* [ACTIVITY] Report how many lines in the records below hold "DWord", with no other output.

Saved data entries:
________________
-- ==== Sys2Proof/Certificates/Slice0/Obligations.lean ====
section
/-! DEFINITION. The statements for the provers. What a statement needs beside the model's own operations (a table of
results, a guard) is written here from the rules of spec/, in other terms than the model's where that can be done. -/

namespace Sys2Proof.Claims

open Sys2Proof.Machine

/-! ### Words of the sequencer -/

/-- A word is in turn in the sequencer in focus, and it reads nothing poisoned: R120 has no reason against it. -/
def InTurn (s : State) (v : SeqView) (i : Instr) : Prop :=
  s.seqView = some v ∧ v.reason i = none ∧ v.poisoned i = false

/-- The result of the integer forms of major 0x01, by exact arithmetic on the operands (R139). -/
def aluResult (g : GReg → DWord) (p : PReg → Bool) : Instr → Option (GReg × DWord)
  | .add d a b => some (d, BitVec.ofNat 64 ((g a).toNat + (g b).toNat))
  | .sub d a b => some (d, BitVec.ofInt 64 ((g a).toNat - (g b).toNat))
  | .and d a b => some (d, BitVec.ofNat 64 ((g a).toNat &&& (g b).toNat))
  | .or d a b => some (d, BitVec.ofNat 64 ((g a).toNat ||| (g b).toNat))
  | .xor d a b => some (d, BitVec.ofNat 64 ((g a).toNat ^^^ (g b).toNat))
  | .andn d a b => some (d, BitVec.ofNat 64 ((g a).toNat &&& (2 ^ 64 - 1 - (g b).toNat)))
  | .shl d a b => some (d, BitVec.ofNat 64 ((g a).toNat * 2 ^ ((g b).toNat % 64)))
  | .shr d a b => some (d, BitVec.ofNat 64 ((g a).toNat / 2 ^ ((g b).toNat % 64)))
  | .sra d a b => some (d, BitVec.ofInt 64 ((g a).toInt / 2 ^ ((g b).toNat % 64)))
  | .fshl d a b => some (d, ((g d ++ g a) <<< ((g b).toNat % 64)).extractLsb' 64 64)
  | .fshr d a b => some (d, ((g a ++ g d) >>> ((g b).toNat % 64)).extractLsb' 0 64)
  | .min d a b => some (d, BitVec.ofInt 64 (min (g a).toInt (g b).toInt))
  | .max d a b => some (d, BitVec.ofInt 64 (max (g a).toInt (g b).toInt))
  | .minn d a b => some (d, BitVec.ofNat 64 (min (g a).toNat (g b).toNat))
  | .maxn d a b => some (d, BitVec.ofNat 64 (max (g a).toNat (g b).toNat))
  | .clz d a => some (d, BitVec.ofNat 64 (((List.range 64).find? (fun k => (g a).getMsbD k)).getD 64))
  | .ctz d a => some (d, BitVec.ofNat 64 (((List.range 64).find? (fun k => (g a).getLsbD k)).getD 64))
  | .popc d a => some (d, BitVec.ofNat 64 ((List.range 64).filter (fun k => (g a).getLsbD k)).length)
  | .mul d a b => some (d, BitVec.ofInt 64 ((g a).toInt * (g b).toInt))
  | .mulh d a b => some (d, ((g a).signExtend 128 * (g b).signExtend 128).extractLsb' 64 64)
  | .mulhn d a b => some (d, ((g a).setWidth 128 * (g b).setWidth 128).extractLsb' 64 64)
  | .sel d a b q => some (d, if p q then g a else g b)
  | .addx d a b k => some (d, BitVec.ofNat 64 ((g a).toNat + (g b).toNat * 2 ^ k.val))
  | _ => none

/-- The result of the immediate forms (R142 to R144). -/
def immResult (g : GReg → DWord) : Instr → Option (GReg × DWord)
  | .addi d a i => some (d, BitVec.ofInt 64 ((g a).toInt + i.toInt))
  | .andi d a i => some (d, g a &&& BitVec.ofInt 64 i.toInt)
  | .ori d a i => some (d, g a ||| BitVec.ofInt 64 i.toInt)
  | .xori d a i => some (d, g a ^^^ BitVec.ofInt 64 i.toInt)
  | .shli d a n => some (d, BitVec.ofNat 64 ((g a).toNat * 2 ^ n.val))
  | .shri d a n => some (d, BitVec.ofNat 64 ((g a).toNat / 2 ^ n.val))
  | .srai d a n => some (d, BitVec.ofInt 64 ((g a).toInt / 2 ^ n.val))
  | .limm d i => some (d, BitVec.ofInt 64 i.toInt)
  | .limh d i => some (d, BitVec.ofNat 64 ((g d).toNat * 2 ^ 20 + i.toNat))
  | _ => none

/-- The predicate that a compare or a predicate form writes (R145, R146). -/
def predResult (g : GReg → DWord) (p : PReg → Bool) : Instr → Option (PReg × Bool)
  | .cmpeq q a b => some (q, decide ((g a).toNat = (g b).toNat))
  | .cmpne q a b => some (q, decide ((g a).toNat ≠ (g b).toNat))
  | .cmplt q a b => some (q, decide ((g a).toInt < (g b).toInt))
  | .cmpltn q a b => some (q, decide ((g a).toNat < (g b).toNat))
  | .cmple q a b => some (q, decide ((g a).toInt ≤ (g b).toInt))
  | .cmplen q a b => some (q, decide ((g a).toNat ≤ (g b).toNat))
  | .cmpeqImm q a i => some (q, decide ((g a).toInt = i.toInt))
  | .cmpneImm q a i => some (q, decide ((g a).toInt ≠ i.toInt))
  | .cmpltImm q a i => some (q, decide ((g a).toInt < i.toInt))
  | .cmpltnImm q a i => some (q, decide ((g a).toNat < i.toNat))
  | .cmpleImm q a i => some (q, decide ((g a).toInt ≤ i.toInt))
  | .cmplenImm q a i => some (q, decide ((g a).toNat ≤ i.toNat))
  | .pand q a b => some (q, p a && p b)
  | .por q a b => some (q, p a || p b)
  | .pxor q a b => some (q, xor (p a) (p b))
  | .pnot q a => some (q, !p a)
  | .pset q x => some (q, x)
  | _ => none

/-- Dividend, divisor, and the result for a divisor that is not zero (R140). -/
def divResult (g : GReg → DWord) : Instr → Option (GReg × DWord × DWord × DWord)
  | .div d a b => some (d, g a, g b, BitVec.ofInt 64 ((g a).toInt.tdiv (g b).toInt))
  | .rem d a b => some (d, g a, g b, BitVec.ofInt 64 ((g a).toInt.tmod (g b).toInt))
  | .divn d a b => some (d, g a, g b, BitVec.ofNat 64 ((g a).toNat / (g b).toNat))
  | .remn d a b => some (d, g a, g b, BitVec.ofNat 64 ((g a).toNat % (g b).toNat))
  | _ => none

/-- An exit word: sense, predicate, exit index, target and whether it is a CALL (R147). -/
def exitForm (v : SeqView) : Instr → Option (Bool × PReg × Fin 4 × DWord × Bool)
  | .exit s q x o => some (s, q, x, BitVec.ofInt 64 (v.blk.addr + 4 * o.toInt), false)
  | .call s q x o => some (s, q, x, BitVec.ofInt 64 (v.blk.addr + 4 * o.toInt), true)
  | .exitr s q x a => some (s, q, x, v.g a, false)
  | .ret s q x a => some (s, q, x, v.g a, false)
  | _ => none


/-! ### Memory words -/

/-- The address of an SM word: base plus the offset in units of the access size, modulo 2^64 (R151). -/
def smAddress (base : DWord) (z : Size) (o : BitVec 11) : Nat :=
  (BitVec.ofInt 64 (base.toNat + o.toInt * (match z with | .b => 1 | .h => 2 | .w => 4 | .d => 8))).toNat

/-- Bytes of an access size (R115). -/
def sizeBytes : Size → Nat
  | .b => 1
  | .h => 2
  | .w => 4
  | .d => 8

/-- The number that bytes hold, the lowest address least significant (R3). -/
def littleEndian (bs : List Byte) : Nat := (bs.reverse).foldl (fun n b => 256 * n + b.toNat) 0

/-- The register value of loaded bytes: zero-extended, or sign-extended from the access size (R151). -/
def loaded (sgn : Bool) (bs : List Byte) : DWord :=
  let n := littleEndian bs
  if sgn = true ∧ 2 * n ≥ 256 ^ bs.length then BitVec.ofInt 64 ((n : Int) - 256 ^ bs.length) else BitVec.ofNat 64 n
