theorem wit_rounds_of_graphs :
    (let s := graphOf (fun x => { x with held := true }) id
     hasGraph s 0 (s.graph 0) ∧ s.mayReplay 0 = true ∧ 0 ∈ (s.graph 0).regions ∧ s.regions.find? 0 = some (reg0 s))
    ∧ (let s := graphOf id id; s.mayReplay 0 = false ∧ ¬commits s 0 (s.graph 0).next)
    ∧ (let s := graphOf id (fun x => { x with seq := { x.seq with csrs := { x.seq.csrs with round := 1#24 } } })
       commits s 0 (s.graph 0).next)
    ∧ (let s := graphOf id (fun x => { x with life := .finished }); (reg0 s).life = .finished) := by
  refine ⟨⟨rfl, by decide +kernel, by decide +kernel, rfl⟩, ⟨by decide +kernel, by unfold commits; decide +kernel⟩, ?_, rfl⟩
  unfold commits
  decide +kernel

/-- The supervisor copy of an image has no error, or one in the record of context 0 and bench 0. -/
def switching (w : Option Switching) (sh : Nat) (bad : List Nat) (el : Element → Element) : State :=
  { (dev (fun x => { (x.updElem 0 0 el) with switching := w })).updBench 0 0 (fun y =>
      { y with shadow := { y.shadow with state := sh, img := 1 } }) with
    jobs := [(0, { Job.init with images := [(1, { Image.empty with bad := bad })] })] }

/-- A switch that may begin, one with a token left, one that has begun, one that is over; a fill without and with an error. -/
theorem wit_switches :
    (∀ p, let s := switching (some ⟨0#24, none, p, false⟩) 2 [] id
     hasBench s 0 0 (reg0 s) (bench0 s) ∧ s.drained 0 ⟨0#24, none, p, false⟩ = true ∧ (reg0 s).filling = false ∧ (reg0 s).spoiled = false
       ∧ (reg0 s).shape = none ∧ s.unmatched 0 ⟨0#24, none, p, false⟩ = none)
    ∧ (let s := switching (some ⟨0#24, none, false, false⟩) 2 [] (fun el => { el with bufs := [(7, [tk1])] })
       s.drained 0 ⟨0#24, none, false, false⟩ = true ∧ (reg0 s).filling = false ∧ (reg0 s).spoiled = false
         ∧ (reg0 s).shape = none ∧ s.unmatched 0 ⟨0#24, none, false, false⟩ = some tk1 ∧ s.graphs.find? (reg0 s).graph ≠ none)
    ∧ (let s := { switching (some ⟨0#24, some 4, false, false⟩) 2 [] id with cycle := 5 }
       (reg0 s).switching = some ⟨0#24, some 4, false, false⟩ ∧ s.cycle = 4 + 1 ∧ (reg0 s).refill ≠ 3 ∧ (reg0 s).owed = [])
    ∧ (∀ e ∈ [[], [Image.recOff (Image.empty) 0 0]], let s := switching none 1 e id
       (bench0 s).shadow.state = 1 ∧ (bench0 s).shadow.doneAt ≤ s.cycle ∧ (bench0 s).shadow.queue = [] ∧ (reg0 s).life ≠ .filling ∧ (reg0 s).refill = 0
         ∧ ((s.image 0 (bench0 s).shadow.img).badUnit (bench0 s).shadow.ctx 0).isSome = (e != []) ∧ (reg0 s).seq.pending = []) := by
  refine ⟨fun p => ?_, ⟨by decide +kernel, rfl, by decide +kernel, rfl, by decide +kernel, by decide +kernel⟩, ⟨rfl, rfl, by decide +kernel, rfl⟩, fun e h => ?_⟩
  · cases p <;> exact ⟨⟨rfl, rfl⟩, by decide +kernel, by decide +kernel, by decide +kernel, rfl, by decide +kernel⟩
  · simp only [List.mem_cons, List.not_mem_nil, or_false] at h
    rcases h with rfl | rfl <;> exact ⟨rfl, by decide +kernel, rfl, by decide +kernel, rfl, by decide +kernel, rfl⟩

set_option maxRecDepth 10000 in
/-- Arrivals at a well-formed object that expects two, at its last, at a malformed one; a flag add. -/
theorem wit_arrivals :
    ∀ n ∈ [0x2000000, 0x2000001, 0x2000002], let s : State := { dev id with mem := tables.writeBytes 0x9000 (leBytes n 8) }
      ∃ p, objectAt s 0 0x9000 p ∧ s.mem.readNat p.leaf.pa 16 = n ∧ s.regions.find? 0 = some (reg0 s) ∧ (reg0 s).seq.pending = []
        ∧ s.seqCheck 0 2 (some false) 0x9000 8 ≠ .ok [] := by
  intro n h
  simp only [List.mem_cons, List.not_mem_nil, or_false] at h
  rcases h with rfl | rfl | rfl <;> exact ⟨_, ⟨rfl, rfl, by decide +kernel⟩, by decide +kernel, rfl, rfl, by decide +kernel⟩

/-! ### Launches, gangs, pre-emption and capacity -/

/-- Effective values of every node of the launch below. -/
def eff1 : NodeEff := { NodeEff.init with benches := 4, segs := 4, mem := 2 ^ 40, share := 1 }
________________
* [EXERCISE RESPONSE] 7